Stephen Pittam: A set of shared values which can unite communities and bring people together.
Cecile Lansford: We live in the western world and generally we have all of our human rights. It's very important to appreciate them.
Jake Furby: They're universal, they apply to everybody.
Stephen Pittam: What we're doing in York is about making human rights real. York is a wonderful city, a place where history is lived.
Cecile Lansford: You can just walk into the city center and see the minister and be around the history.
Paul Wordsworth: It's diverse, it's multicultural.
Jake Furby: It's very bohemian and there's a massive political activist movement.
Stephen Pittam: It has a dissenting, radical base to the society. We asked people: what rights do you think are important for us here in York? We're going to monitor on those rights every year, to see how things are moving.
Cecile Lansford: Obviously, the right to education affects me massively, because that's one of the main reasons I'm here.
Paul Wordsworth: I work with refugees, asylum seekers and migrants. They are seeking asylum so they're seeking a basic human right. I'm involved in helping them to attain that basic right.
Jake Furby: I'm from the York LGBT forum. We have a great working relationship with the applied centre for human rights.
Paul Wordsworth: I think a lot of people have an idea that human rights is something to do with people somewhere in another part of the world. But in fact, it is something about everybody, universal.
Cecile Lansford: Helping to realise how relevant they are here can help everyone to realise how we can help people who are very desperately in need of human rights.
Stephen Pittam: It is at the local level, that human rights become real to people.
Paul Wordsworth: In five years time, I would hope that the wider population of the city have a deeper understanding of human rights.
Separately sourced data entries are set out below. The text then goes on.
/-- Lateness of an operation as it is applied (R53): counted, and on a stream marked `DEADLINE` raised once per stream and
frame, naming the source unit, the stream and the deadline frame (logs 21 and 26). The frame of which an event is raised once
is the present one, not the deadline frame (DESIGN CHOICE, log 83). -/
def lateness (s : State) (l : Nat) (f : Flit) : State :=
  let e := labelOf s l
  let d := (s.fr.ctr.toNat + 256 - fDl f) % 256
  if 128 ≤ d then s
  else if !Config.deadlineMark (lbSrcUnit e) (lbSrcStream e).val then { s with fr := { s.fr with late := sat32 s.fr.late 1 } }
  else
    let s := { s with fr := { s.fr with dlMiss := sat32 s.fr.dlMiss 1 } }
    let key := (lbSrcUnit e * 64 + (lbSrcStream e).val, s.fr.ctr)
    if s.fr.missRaised.contains key then s
    else
      let s := { s with fr := { s.fr with missRaised := key :: s.fr.missRaised } }
      let due := (s.fr.ctr - BitVec.ofNat 32 d).toNat
      raiseEvt (logAt s .deadlineMiss 0 locUnit (some (lbSrcStream e)) (lbSrcUnit e * 2 ^ 16 + due % 2 ^ 16)) .deadlineMiss

/-- The stream whose read request a response answers: the first one toward the responder with a request open (log 27). -/
def askedBy (s : State) (l : Nat) : Option StreamId :=
  (List.finRange 64).find? (fun t =>
    let x := s.rmt.streams[t]
    bitOf x.entry 0 && decide (fldN x.entry 96 16 = lbSrcUnit (labelOf s l)) && decide (0 < x.asked + x.tomb.toNat))

/-- Words of a flit's payload as word writes. -/
def flitWords (f : Flit) : List WordWr :=
  (upto (fWords f)).map (fun i => { word := fAddr f / 64 + i, data := BitVec.ofNat 512 (fldN f.data (512 * i) 512), mask := BitVec.allOnes 512 })

/-- The run's bookkeeping after a flit has written `n` bytes, and the increment of its last flit (R319). -/
def runStep (s : State) (l : Nat) (f : Flit) (n : Nat) : State :=
  let x := labSt s l
  let sum := x.pending + (if fInc f = 2 then BitVec.ofNat 32 n else 0)
  let psn := x.runPsn || fPsn f
  if fLast f then
    let s := modLab s l (fun x => { x with pending := 0, runPsn := false })
    if fInc f = 0 then s
    else incCtrBy s (lbOwner (labelOf s l)) locUnit (fCtr f) (if fInc f = 1 then 1 else sum) psn
  else modLab s l (fun x => { x with pending := sum, runPsn := psn })

/-- The words of an operation lie inside the label's window (R325). -/
def inWin (e : BitVec 128) (lo n : Nat) : Bool := decide (lbWinLo e ≤ lo ∧ lo + n ≤ lbWinHi e)

/-- The first read transfer of a channel that a response row answers: its rows' destination holds the address (log 27). -/
def answers (addr : Nat) (x : Xfer) : Bool :=
  x.flit && !x.answered && (match x.dst with | some d => decide (d ≤ addr ∧ addr < d + x.len) | none => false)

/-- The response to a channel's read request is written: the transfer it answers is marked, with its bytes and poison
when the block makes its own increment (R208, R219). -/
def markAnswered (addr : Nat) (psn : Bool) : List BlkRun → List BlkRun
  | [] => []
  | b :: r =>
    match (if bSrcSpace b = 1 then b.fly.findIdx? (answers addr) else none) with
    | some i => { b with
        fly := b.fly.mapIdx (fun j x => if j = i then { x with answered := true } else x)
        bytes := b.bytes + ((b.fly[i]?).map (·.len)).getD 0, psn := b.psn || psn } :: r
    | none => b :: markAnswered addr psn r

/-- A response's last flit answers its request. -/
def answered (s : State) (t : StreamId) (f : Flit) (psn : Bool) : State :=
  let s := modStream s t (fun x => { x with asked := x.asked - 1 })
  match streamAgent s.rmt.streams[t] with
  | some (.chan h) => progress (modChan s h (fun c => { c with blks := markAnswered (fAddr f) psn c.blks })) (.chan h)
  | _ => s
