/-! ### Loading -/

/-- LOAD_BEGIN empties the slot and waits for blocks, given two bank groups to stage them in; an intact block of the
image is kept, a damaged one ignored; the end marker gives the block count, and a repair packet asks for what is
missing; a load that has not passed ends incomplete (R361, R362, R363, R365, R423, R424). -/
def Obligations.LoadsReceiveTheirBlocks : Prop :=
  ∀ s : State,
    (∀ source timeout : BitVec 16, TakesCommand s → (s.u.state = .ready ∨ s.u.state = .configWait) →
      (2 ≤ (stagingGroups s).length → ∃ t, exec (.loadBegin source timeout) s = .next t ∧ Done t 0x20 0 ∧ t.u.state = .configWait ∧
        t.u.blendOk = false ∧ t.ld.active = true ∧ t.ld.source = source ∧ t.ld.timeout = timeout ∧ t.ld.blocks = [] ∧
        t.ld.waitVid = false ∧ t.cnt = s.cnt ∧ (∀ c : CoreId, t.cores[c].imem = []) ∧
        (∀ a, 0x40000000 ≤ a → readByte t.mem a = readByte s.mem a) ∧
        (∀ a, a < 0x2000000 → bitOf s.mem.retain (groupOf a).val = true → readByte t.mem a = readByte s.mem a)) ∧
      ((stagingGroups s).length < 2 → ∃ t, exec (.loadBegin source timeout) s = .next t ∧ Done t 0x20 Err.loadStage.value ∧
        t = { s with cmd := t.cmd, err := t.err, u := t.u })) ∧
    (∀ b : Block,
      (receiving s = true → blockOk b = true → tKind b = 0 → ofImage s b = true → tSeq b ≠ 0 → received s.ld (tSeq b) = false →
        stagingFull (fixImage s b) = false → ∃ t, exec (.transportBlock b) s = .next t ∧
          (b.payload ≠ [] → payloadOf t.ld (tSeq b) = b.payload) ∧ t.ld.imageId = some (s.ld.imageId.getD (tImage b)) ∧
          t = { s with ld := t.ld }) ∧
      (blockOk b = false → exec (.transportBlock b) s = .next s ∧ exec (.endMarker b) s = .next s) ∧
      (receiving s = true → endMarkerOk b = true → ofImage s b = true →
        let n := numAt b.payload 0 4
        let l := { s.ld with imageId := some (s.ld.imageId.getD (tImage b)), blockCnt := some n }
        (clearBits l = [] → exec (.endMarker b) s = .next { s with ld := l }) ∧
        (clearBits l ≠ [] → ∃ q, exec (.endMarker b) s = .next { s with ld := l, pins := { s.pins with repair := some q } } ∧
          pKind q = 8 ∧ q.words.head? = some (BitVec.ofNat 32
            ((((runsOf (clearBits l)).headD (0, 1)).1) + (((runsOf (clearBits l)).headD (0, 1)).2 - 1) % 65536 * 65536))))) ∧
    (receiving s = true → ∃ t, exec .loadIncomplete s = .next t ∧ HasEvent t .loadIncomplete ∧ t.ld.active = false ∧
      t.ld.miss = BitVec.ofNat 17 (clearBits s.ld).length ∧ Logged s t .loadIncomplete 0 locUnit 0 ∧
      t = { s with ld := t.ld, err := t.err, u := t.u }) ∧
    (receiving s = false → exec .loadIncomplete s = .next s)
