/-! ### `modPart` -/

@[simp] theorem modPart_u (s : State) (p : Part) (f : PartSt → PartSt) : (modPart s p f).u = s.u := rfl
@[simp] theorem modPart_cmd (s : State) (p : Part) (f : PartSt → PartSt) : (modPart s p f).cmd = s.cmd := rfl
@[simp] theorem modPart_fr (s : State) (p : Part) (f : PartSt → PartSt) : (modPart s p f).fr = s.fr := rfl
@[simp] theorem modPart_cores (s : State) (p : Part) (f : PartSt → PartSt) : (modPart s p f).cores = s.cores := rfl
@[simp] theorem modPart_cls (s : State) (p : Part) (f : PartSt → PartSt) : (modPart s p f).cls = s.cls := rfl
@[simp] theorem modPart_mov (s : State) (p : Part) (f : PartSt → PartSt) : (modPart s p f).mov = s.mov := rfl
@[simp] theorem modPart_eif (s : State) (p : Part) (f : PartSt → PartSt) : (modPart s p f).eif = s.eif := rfl
@[simp] theorem modPart_taps (s : State) (p : Part) (f : PartSt → PartSt) : (modPart s p f).taps = s.taps := rfl
@[simp] theorem modPart_mem (s : State) (p : Part) (f : PartSt → PartSt) : (modPart s p f).mem = s.mem := rfl
@[simp] theorem modPart_cnt (s : State) (p : Part) (f : PartSt → PartSt) : (modPart s p f).cnt = s.cnt := rfl
@[simp] theorem modPart_cntPar (s : State) (p : Part) (f : PartSt → PartSt) : (modPart s p f).cntPar = s.cntPar := rfl
@[simp] theorem modPart_xb (s : State) (p : Part) (f : PartSt → PartSt) : (modPart s p f).xb = s.xb := rfl
@[simp] theorem modPart_rmt (s : State) (p : Part) (f : PartSt → PartSt) : (modPart s p f).rmt = s.rmt := rfl
@[simp] theorem modPart_lnk (s : State) (p : Part) (f : PartSt → PartSt) : (modPart s p f).lnk = s.lnk := rfl
@[simp] theorem modPart_err (s : State) (p : Part) (f : PartSt → PartSt) : (modPart s p f).err = s.err := rfl
@[simp] theorem modPart_pwr (s : State) (p : Part) (f : PartSt → PartSt) : (modPart s p f).pwr = s.pwr := rfl
@[simp] theorem modPart_fuse (s : State) (p : Part) (f : PartSt → PartSt) : (modPart s p f).fuse = s.fuse := rfl
@[simp] theorem modPart_ld (s : State) (p : Part) (f : PartSt → PartSt) : (modPart s p f).ld = s.ld := rfl
@[simp] theorem modPart_bl (s : State) (p : Part) (f : PartSt → PartSt) : (modPart s p f).bl = s.bl := rfl
@[simp] theorem modPart_pins (s : State) (p : Part) (f : PartSt → PartSt) : (modPart s p f).pins = s.pins := rfl
@[simp] theorem modPart_hwf (s : State) (p : Part) (f : PartSt → PartSt) : (modPart s p f).hwf = s.hwf := rfl
@[simp] theorem modPart_tapSession (s : State) (p : Part) (f : PartSt → PartSt) : (modPart s p f).tapSession = s.tapSession := rfl
@[simp] theorem modPart_cad (s : State) (p : Part) (f : PartSt → PartSt) : (modPart s p f).cad = s.cad := rfl
@[simp] theorem modPart_fresh (s : State) (p : Part) (f : PartSt → PartSt) : (modPart s p f).fresh = s.fresh := rfl
@[simp] theorem modPart_pending (s : State) (p : Part) (f : PartSt → PartSt) : (modPart s p f).pending = s.pending := rfl

/-! ### `modStream` -/

@[simp] theorem modStream_u (s : State) (t : StreamId) (f : Stream → Stream) : (modStream s t f).u = s.u := rfl
@[simp] theorem modStream_cmd (s : State) (t : StreamId) (f : Stream → Stream) : (modStream s t f).cmd = s.cmd := rfl
@[simp] theorem modStream_fr (s : State) (t : StreamId) (f : Stream → Stream) : (modStream s t f).fr = s.fr := rfl
@[simp] theorem modStream_parts (s : State) (t : StreamId) (f : Stream → Stream) : (modStream s t f).parts = s.parts := rfl
@[simp] theorem modStream_cores (s : State) (t : StreamId) (f : Stream → Stream) : (modStream s t f).cores = s.cores := rfl
@[simp] theorem modStream_cls (s : State) (t : StreamId) (f : Stream → Stream) : (modStream s t f).cls = s.cls := rfl
@[simp] theorem modStream_mov (s : State) (t : StreamId) (f : Stream → Stream) : (modStream s t f).mov = s.mov := rfl
@[simp] theorem modStream_eif (s : State) (t : StreamId) (f : Stream → Stream) : (modStream s t f).eif = s.eif := rfl
@[simp] theorem modStream_taps (s : State) (t : StreamId) (f : Stream → Stream) : (modStream s t f).taps = s.taps := rfl
@[simp] theorem modStream_mem (s : State) (t : StreamId) (f : Stream → Stream) : (modStream s t f).mem = s.mem := rfl
@[simp] theorem modStream_cnt (s : State) (t : StreamId) (f : Stream → Stream) : (modStream s t f).cnt = s.cnt := rfl
@[simp] theorem modStream_cntPar (s : State) (t : StreamId) (f : Stream → Stream) : (modStream s t f).cntPar = s.cntPar := rfl
@[simp] theorem modStream_xb (s : State) (t : StreamId) (f : Stream → Stream) : (modStream s t f).xb = s.xb := rfl
@[simp] theorem modStream_lnk (s : State) (t : StreamId) (f : Stream → Stream) : (modStream s t f).lnk = s.lnk := rfl
@[simp] theorem modStream_err (s : State) (t : StreamId) (f : Stream → Stream) : (modStream s t f).err = s.err := rfl
@[simp] theorem modStream_pwr (s : State) (t : StreamId) (f : Stream → Stream) : (modStream s t f).pwr = s.pwr := rfl
@[simp] theorem modStream_fuse (s : State) (t : StreamId) (f : Stream → Stream) : (modStream s t f).fuse = s.fuse := rfl
@[simp] theorem modStream_ld (s : State) (t : StreamId) (f : Stream → Stream) : (modStream s t f).ld = s.ld := rfl
@[simp] theorem modStream_bl (s : State) (t : StreamId) (f : Stream → Stream) : (modStream s t f).bl = s.bl := rfl
@[simp] theorem modStream_pins (s : State) (t : StreamId) (f : Stream → Stream) : (modStream s t f).pins = s.pins := rfl
@[simp] theorem modStream_hwf (s : State) (t : StreamId) (f : Stream → Stream) : (modStream s t f).hwf = s.hwf := rfl
@[simp] theorem modStream_tapSession (s : State) (t : StreamId) (f : Stream → Stream) : (modStream s t f).tapSession = s.tapSession := rfl
@[simp] theorem modStream_cad (s : State) (t : StreamId) (f : Stream → Stream) : (modStream s t f).cad = s.cad := rfl
@[simp] theorem modStream_fresh (s : State) (t : StreamId) (f : Stream → Stream) : (modStream s t f).fresh = s.fresh := rfl
@[simp] theorem modStream_pending (s : State) (t : StreamId) (f : Stream → Stream) : (modStream s t f).pending = s.pending := rfl

/-! ### `modDom` -/

@[simp] theorem modDom_u (s : State) (d : DomId) (f : Dom → Dom) : (modDom s d f).u = s.u := rfl
@[simp] theorem modDom_cmd (s : State) (d : DomId) (f : Dom → Dom) : (modDom s d f).cmd = s.cmd := rfl
@[simp] theorem modDom_fr (s : State) (d : DomId) (f : Dom → Dom) : (modDom s d f).fr = s.fr := rfl
@[simp] theorem modDom_parts (s : State) (d : DomId) (f : Dom → Dom) : (modDom s d f).parts = s.parts := rfl
@[simp] theorem modDom_cores (s : State) (d : DomId) (f : Dom → Dom) : (modDom s d f).cores = s.cores := rfl
@[simp] theorem modDom_cls (s : State) (d : DomId) (f : Dom → Dom) : (modDom s d f).cls = s.cls := rfl
@[simp] theorem modDom_mov (s : State) (d : DomId) (f : Dom → Dom) : (modDom s d f).mov = s.mov := rfl
@[simp] theorem modDom_eif (s : State) (d : DomId) (f : Dom → Dom) : (modDom s d f).eif = s.eif := rfl
@[simp] theorem modDom_taps (s : State) (d : DomId) (f : Dom → Dom) : (modDom s d f).taps = s.taps := rfl
@[simp] theorem modDom_mem (s : State) (d : DomId) (f : Dom → Dom) : (modDom s d f).mem = s.mem := rfl
@[simp] theorem modDom_cnt (s : State) (d : DomId) (f : Dom → Dom) : (modDom s d f).cnt = s.cnt := rfl
@[simp] theorem modDom_cntPar (s : State) (d : DomId) (f : Dom → Dom) : (modDom s d f).cntPar = s.cntPar := rfl
@[simp] theorem modDom_xb (s : State) (d : DomId) (f : Dom → Dom) : (modDom s d f).xb = s.xb := rfl
@[simp] theorem modDom_rmt (s : State) (d : DomId) (f : Dom → Dom) : (modDom s d f).rmt = s.rmt := rfl
@[simp] theorem modDom_lnk (s : State) (d : DomId) (f : Dom → Dom) : (modDom s d f).lnk = s.lnk := rfl
@[simp] theorem modDom_err (s : State) (d : DomId) (f : Dom → Dom) : (modDom s d f).err = s.err := rfl
@[simp] theorem modDom_fuse (s : State) (d : DomId) (f : Dom → Dom) : (modDom s d f).fuse = s.fuse := rfl
@[simp] theorem modDom_ld (s : State) (d : DomId) (f : Dom → Dom) : (modDom s d f).ld = s.ld := rfl
@[simp] theorem modDom_bl (s : State) (d : DomId) (f : Dom → Dom) : (modDom s d f).bl = s.bl := rfl
@[simp] theorem modDom_pins (s : State) (d : DomId) (f : Dom → Dom) : (modDom s d f).pins = s.pins := rfl
@[simp] theorem modDom_hwf (s : State) (d : DomId) (f : Dom → Dom) : (modDom s d f).hwf = s.hwf := rfl
@[simp] theorem modDom_tapSession (s : State) (d : DomId) (f : Dom → Dom) : (modDom s d f).tapSession = s.tapSession := rfl
@[simp] theorem modDom_cad (s : State) (d : DomId) (f : Dom → Dom) : (modDom s d f).cad = s.cad := rfl
@[simp] theorem modDom_fresh (s : State) (d : DomId) (f : Dom → Dom) : (modDom s d f).fresh = s.fresh := rfl
@[simp] theorem modDom_pending (s : State) (d : DomId) (f : Dom → Dom) : (modDom s d f).pending = s.pending := rfl

/-! ### `raiseEvt` -/

@[simp] theorem raiseEvt_cmd (s : State) (e : Evt) : (raiseEvt s e).cmd = s.cmd := rfl
@[simp] theorem raiseEvt_fr (s : State) (e : Evt) : (raiseEvt s e).fr = s.fr := rfl
@[simp] theorem raiseEvt_parts (s : State) (e : Evt) : (raiseEvt s e).parts = s.parts := rfl
@[simp] theorem raiseEvt_cores (s : State) (e : Evt) : (raiseEvt s e).cores = s.cores := rfl
@[simp] theorem raiseEvt_cls (s : State) (e : Evt) : (raiseEvt s e).cls = s.cls := rfl
@[simp] theorem raiseEvt_mov (s : State) (e : Evt) : (raiseEvt s e).mov = s.mov := rfl
@[simp] theorem raiseEvt_eif (s : State) (e : Evt) : (raiseEvt s e).eif = s.eif := rfl
@[simp] theorem raiseEvt_taps (s : State) (e : Evt) : (raiseEvt s e).taps = s.taps := rfl
@[simp] theorem raiseEvt_mem (s : State) (e : Evt) : (raiseEvt s e).mem = s.mem := rfl
@[simp] theorem raiseEvt_cnt (s : State) (e : Evt) : (raiseEvt s e).cnt = s.cnt := rfl
@[simp] theorem raiseEvt_cntPar (s : State) (e : Evt) : (raiseEvt s e).cntPar = s.cntPar := rfl
@[simp] theorem raiseEvt_xb (s : State) (e : Evt) : (raiseEvt s e).xb = s.xb := rfl
@[simp] theorem raiseEvt_rmt (s : State) (e : Evt) : (raiseEvt s e).rmt = s.rmt := rfl
@[simp] theorem raiseEvt_lnk (s : State) (e : Evt) : (raiseEvt s e).lnk = s.lnk := rfl
@[simp] theorem raiseEvt_err (s : State) (e : Evt) : (raiseEvt s e).err = s.err := rfl
@[simp] theorem raiseEvt_pwr (s : State) (e : Evt) : (raiseEvt s e).pwr = s.pwr := rfl
@[simp] theorem raiseEvt_fuse (s : State) (e : Evt) : (raiseEvt s e).fuse = s.fuse := rfl
@[simp] theorem raiseEvt_ld (s : State) (e : Evt) : (raiseEvt s e).ld = s.ld := rfl
@[simp] theorem raiseEvt_bl (s : State) (e : Evt) : (raiseEvt s e).bl = s.bl := rfl
@[simp] theorem raiseEvt_pins (s : State) (e : Evt) : (raiseEvt s e).pins = s.pins := rfl
@[simp] theorem raiseEvt_hwf (s : State) (e : Evt) : (raiseEvt s e).hwf = s.hwf := rfl
@[simp] theorem raiseEvt_tapSession (s : State) (e : Evt) : (raiseEvt s e).tapSession = s.tapSession := rfl
@[simp] theorem raiseEvt_cad (s : State) (e : Evt) : (raiseEvt s e).cad = s.cad := rfl
@[simp] theorem raiseEvt_fresh (s : State) (e : Evt) : (raiseEvt s e).fresh = s.fresh := rfl
@[simp] theorem raiseEvt_pending (s : State) (e : Evt) : (raiseEvt s e).pending = s.pending := rfl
Cecile Lansford: I would like for that to be everyone in education, everyone having a house, everyone getting the social and healthcare that they need.
Jake Furby: It'd be great if the country could move towards other places in the UK declaring themselves as human rights cities.
Cecile Lansford: The first step to that is having everyone be aware of what human rights are and why we need them.
Stephen Pittam: Cities as places where this framework can be actually implemented is really important.